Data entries
..........

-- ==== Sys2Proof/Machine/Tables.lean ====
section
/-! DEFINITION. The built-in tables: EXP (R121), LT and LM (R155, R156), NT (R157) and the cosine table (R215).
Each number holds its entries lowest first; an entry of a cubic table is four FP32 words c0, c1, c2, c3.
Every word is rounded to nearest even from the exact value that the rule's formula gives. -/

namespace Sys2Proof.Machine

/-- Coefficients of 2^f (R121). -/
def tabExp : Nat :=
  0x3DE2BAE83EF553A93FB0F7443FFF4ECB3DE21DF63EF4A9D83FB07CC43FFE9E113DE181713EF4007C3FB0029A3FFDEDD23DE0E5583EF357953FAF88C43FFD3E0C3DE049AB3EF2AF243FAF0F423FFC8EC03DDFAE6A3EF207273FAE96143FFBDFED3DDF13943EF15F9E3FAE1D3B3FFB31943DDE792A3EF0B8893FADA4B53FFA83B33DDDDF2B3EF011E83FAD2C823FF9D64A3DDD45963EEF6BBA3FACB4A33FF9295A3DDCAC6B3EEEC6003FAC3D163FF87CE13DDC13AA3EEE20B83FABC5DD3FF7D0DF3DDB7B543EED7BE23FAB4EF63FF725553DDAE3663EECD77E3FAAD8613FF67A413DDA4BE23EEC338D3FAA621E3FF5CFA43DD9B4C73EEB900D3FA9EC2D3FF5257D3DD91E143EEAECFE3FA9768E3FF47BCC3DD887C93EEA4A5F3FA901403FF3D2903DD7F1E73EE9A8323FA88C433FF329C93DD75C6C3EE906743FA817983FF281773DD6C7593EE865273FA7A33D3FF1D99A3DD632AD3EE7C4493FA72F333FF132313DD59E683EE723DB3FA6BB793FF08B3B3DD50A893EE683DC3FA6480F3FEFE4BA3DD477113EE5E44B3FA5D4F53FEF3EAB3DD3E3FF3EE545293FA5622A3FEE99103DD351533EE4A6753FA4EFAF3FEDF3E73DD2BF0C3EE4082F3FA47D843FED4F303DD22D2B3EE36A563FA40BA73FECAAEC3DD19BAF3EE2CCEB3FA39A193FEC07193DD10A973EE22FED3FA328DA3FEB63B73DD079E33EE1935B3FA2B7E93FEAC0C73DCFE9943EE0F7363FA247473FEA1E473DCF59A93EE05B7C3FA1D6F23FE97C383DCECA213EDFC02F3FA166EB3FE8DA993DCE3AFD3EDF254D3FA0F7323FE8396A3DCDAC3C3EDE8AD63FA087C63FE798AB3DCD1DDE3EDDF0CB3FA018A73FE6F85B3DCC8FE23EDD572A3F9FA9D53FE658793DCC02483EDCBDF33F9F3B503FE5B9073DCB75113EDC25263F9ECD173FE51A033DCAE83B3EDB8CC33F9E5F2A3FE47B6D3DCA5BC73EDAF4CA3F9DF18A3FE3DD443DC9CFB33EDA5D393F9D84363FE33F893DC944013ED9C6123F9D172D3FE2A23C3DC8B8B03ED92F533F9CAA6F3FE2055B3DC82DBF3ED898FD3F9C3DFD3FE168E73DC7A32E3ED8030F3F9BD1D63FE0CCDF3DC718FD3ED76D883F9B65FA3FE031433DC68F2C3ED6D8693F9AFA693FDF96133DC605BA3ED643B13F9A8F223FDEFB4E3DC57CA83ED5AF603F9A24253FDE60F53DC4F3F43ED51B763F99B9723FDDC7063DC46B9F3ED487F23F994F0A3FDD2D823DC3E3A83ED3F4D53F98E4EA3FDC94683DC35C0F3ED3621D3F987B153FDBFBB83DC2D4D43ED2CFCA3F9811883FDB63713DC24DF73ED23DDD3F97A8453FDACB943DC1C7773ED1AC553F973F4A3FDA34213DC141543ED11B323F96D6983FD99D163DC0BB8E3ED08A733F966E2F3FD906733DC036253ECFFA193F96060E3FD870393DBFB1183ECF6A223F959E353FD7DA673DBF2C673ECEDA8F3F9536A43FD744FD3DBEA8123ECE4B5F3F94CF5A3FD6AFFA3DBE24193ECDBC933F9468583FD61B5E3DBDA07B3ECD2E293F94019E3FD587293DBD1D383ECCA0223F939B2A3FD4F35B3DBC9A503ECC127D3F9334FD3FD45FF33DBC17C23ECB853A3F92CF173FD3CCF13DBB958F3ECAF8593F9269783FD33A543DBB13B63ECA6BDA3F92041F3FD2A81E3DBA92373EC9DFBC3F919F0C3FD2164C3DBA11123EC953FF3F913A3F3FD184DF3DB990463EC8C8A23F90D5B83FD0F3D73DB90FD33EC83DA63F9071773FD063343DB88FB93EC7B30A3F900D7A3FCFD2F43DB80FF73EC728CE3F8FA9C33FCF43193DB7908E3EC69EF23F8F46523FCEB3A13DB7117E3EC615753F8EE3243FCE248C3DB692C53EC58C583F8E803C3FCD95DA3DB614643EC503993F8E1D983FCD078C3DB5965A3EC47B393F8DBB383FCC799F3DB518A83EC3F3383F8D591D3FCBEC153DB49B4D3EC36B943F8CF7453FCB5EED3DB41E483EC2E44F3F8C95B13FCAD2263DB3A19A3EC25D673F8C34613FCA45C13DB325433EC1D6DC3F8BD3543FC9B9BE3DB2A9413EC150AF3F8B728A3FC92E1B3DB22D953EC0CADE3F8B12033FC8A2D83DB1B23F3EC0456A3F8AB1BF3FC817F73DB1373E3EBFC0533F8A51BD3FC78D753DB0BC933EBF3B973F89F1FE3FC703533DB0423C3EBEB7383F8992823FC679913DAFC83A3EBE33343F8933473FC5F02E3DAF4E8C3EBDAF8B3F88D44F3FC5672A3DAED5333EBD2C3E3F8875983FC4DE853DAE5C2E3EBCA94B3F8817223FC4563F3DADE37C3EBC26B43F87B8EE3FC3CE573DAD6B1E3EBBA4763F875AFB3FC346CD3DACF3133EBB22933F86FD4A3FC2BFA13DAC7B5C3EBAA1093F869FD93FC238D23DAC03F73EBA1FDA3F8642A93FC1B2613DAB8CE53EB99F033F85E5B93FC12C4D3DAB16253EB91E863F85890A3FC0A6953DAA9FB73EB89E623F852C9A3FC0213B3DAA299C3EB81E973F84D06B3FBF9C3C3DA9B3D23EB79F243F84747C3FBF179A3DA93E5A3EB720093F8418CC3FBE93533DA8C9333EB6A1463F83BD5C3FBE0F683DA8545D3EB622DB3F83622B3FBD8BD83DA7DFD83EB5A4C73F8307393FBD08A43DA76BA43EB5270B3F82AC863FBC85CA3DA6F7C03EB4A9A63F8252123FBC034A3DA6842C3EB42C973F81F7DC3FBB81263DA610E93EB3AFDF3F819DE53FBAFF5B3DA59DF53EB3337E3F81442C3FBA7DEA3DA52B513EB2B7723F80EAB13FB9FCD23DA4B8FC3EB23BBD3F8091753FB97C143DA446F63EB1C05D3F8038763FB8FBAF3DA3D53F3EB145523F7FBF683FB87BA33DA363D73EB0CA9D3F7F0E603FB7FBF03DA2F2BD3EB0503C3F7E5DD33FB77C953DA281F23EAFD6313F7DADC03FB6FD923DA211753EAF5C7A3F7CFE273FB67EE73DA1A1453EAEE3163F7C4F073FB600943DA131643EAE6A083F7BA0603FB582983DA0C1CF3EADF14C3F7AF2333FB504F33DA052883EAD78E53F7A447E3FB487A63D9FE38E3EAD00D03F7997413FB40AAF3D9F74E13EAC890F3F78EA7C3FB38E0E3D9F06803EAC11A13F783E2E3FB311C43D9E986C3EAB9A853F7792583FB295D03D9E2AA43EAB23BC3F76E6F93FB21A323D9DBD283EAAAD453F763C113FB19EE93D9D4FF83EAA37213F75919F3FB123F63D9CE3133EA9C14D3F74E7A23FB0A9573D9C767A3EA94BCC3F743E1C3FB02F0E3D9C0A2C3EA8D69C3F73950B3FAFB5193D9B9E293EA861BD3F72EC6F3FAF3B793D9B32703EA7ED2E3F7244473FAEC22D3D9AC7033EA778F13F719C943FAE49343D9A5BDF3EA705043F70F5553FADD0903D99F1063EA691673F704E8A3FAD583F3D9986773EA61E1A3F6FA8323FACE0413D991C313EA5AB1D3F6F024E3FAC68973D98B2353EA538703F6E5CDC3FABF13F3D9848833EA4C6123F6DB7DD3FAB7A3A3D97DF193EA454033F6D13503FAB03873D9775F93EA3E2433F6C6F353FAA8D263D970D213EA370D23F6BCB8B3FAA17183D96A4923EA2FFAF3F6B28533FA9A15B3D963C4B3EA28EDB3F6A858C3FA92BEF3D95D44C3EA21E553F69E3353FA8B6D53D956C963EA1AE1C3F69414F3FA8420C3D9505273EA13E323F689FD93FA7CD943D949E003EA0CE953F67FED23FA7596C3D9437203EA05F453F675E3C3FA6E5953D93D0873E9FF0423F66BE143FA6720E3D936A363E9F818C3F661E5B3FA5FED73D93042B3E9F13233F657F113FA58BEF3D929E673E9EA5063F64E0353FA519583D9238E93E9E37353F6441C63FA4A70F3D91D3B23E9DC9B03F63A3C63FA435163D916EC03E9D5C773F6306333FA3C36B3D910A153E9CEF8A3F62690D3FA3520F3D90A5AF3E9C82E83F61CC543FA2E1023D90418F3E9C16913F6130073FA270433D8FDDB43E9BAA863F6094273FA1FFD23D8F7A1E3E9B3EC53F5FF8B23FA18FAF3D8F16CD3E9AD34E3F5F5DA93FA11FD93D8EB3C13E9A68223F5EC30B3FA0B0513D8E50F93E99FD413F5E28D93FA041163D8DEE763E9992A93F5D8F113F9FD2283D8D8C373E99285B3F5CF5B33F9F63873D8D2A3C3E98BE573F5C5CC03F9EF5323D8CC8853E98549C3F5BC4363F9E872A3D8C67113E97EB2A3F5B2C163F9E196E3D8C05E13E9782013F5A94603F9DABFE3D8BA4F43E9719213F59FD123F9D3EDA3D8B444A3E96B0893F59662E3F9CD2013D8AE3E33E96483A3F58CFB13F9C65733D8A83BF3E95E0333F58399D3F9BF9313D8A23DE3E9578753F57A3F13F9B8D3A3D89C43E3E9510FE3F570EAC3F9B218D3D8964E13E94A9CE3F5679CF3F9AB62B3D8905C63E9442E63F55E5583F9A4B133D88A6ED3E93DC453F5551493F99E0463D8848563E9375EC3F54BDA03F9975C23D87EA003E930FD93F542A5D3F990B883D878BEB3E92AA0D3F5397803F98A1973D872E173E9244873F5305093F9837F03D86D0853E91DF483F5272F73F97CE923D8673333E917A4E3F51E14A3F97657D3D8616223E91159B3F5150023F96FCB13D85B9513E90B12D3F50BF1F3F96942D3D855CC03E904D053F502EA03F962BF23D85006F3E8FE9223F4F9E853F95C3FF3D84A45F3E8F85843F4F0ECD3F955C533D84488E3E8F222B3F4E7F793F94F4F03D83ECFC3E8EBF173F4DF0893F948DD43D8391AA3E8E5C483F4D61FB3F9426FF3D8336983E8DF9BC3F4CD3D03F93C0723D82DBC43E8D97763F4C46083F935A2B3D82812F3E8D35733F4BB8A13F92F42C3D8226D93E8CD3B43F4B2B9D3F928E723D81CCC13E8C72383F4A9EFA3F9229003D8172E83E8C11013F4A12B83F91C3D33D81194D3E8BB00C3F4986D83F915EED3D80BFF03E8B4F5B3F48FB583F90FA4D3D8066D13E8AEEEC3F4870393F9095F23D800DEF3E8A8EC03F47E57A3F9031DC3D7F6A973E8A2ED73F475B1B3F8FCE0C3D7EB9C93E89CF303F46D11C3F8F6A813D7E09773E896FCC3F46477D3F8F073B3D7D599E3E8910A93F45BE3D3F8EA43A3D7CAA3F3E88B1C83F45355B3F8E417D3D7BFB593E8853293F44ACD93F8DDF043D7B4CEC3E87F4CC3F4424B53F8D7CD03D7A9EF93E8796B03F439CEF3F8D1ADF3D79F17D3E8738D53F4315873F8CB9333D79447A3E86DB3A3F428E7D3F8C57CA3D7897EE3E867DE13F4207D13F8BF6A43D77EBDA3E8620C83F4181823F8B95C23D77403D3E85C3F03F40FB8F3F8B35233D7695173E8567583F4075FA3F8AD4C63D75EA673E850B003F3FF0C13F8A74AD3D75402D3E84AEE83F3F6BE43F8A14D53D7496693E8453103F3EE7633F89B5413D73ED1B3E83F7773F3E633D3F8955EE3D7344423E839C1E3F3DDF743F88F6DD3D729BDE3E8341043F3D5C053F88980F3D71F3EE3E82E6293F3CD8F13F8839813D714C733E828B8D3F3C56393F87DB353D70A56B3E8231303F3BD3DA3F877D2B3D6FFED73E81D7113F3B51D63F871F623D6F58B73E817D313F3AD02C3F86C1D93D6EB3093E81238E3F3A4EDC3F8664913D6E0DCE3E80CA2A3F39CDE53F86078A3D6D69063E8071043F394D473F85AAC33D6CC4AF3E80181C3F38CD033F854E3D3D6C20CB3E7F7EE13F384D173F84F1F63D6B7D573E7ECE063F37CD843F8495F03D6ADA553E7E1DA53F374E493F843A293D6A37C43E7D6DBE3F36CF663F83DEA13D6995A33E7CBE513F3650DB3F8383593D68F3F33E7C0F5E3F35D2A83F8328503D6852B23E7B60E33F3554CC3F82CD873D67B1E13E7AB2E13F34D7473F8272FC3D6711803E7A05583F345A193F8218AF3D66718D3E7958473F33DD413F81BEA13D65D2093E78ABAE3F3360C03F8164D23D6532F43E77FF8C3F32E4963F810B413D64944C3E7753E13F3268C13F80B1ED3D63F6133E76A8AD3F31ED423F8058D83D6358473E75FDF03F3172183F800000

..........

*WORK INSTRUCTIONS:* Find every line above that includes the word "Machine", then state how many there are and nothing more.

*FINISHED EXERCISE:* 2